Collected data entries
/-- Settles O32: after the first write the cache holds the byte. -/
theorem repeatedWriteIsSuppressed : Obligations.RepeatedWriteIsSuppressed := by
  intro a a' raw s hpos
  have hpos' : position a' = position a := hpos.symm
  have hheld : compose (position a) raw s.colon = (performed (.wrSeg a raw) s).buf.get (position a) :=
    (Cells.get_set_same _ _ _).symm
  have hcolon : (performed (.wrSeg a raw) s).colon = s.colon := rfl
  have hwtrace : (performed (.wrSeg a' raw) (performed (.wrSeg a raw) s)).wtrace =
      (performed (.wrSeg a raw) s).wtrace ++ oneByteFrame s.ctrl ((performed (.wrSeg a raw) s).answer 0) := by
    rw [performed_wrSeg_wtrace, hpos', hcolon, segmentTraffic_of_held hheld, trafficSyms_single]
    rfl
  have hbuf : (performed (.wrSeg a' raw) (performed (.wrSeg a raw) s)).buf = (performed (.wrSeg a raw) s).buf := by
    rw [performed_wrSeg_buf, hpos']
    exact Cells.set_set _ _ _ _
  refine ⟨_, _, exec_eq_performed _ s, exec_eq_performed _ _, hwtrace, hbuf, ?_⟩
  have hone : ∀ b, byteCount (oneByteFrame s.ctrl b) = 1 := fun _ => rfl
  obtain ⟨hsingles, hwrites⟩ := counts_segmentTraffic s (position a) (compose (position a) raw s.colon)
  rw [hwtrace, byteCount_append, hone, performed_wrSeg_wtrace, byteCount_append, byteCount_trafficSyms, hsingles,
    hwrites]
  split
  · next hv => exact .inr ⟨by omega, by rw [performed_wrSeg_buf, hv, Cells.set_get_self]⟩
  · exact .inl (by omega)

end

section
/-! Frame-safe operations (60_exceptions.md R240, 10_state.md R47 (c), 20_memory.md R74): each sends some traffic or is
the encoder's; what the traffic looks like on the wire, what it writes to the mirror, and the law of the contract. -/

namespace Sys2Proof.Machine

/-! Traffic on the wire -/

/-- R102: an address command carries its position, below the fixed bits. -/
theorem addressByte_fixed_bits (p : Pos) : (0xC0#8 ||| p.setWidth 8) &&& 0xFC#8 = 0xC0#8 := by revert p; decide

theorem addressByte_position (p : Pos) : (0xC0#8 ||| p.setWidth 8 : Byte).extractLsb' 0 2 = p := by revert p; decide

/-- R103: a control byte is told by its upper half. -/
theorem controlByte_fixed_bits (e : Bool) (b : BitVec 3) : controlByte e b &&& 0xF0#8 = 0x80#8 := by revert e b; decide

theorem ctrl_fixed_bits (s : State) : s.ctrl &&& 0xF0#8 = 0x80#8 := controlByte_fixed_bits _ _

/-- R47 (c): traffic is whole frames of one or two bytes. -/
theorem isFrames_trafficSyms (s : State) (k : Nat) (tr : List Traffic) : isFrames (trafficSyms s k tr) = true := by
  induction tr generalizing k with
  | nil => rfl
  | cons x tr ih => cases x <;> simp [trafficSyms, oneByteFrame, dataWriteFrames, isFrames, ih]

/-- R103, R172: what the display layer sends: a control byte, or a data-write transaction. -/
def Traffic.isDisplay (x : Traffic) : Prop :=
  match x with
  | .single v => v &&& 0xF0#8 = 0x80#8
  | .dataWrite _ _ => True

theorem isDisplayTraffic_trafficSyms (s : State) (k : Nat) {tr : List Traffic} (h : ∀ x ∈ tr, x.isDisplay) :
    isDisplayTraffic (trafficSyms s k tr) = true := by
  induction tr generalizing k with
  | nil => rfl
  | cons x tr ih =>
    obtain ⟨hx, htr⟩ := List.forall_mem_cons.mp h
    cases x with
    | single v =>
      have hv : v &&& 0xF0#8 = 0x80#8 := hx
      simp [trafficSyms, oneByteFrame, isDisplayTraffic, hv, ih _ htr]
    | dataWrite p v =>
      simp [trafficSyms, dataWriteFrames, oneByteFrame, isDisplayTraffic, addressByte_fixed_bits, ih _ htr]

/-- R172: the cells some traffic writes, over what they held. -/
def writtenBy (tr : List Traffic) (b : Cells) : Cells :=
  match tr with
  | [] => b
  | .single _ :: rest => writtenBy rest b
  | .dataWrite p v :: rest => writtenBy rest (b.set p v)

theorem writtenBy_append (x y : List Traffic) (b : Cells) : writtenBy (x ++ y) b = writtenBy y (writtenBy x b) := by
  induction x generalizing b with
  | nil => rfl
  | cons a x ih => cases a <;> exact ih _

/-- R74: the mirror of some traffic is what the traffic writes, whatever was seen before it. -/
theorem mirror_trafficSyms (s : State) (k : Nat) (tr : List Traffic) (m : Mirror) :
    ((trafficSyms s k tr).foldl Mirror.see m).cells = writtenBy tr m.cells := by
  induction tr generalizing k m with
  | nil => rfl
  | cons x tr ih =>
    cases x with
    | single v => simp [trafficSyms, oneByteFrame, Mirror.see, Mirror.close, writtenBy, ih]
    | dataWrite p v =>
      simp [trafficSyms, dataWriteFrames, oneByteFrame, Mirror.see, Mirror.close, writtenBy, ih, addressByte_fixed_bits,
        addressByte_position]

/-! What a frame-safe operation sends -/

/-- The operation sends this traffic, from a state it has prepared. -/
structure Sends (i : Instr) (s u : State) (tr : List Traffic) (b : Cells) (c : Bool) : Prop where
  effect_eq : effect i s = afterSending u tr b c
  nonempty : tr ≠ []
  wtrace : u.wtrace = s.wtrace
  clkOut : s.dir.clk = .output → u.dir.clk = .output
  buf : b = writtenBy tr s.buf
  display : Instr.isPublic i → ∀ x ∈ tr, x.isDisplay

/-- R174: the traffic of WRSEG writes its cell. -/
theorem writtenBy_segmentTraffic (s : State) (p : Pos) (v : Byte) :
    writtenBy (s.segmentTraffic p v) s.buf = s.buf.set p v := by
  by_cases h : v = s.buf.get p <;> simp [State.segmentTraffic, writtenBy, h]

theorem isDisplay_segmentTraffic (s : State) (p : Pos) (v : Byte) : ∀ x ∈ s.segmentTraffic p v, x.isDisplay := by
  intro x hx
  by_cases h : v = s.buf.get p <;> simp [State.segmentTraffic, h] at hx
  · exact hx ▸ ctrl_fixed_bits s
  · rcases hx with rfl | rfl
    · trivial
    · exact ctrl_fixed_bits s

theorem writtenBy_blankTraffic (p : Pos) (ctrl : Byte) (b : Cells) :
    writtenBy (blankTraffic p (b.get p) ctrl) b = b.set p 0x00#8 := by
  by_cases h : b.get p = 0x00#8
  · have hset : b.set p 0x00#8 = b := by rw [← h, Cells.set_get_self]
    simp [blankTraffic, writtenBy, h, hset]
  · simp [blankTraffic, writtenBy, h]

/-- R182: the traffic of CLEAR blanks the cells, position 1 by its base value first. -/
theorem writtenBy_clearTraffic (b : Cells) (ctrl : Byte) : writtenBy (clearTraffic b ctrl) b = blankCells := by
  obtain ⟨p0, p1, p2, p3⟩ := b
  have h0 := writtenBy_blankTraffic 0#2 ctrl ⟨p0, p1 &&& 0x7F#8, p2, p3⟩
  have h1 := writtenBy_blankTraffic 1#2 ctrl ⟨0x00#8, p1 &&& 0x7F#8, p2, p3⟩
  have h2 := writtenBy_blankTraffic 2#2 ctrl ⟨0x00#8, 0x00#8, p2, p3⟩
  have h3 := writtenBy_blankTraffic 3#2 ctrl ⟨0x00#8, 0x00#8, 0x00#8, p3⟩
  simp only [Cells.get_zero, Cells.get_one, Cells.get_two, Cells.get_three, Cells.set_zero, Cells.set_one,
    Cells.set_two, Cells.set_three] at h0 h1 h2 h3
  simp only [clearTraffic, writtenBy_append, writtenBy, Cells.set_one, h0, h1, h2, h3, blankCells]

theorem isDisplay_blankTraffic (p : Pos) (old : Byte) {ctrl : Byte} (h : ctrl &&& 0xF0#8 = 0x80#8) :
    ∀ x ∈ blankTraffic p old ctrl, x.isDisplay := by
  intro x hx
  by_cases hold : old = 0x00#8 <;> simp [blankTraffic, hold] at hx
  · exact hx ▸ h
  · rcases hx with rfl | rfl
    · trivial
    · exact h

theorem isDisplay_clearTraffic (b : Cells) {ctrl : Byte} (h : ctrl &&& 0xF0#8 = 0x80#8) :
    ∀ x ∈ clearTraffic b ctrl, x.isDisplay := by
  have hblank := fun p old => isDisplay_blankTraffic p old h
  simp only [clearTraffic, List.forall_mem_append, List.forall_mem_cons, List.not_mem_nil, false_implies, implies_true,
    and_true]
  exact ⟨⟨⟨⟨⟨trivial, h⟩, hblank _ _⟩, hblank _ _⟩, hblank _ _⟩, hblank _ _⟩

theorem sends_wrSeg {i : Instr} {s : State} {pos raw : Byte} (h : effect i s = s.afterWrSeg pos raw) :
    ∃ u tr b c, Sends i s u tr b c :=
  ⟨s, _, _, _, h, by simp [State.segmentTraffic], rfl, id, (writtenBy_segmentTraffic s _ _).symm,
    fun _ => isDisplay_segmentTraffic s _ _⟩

**WHAT YOU NEED TO DO:** Among the lines of the data, some may contain the string "rest"; report how many, and nothing more.

**ANSWER TO THE EXERCISE:** 2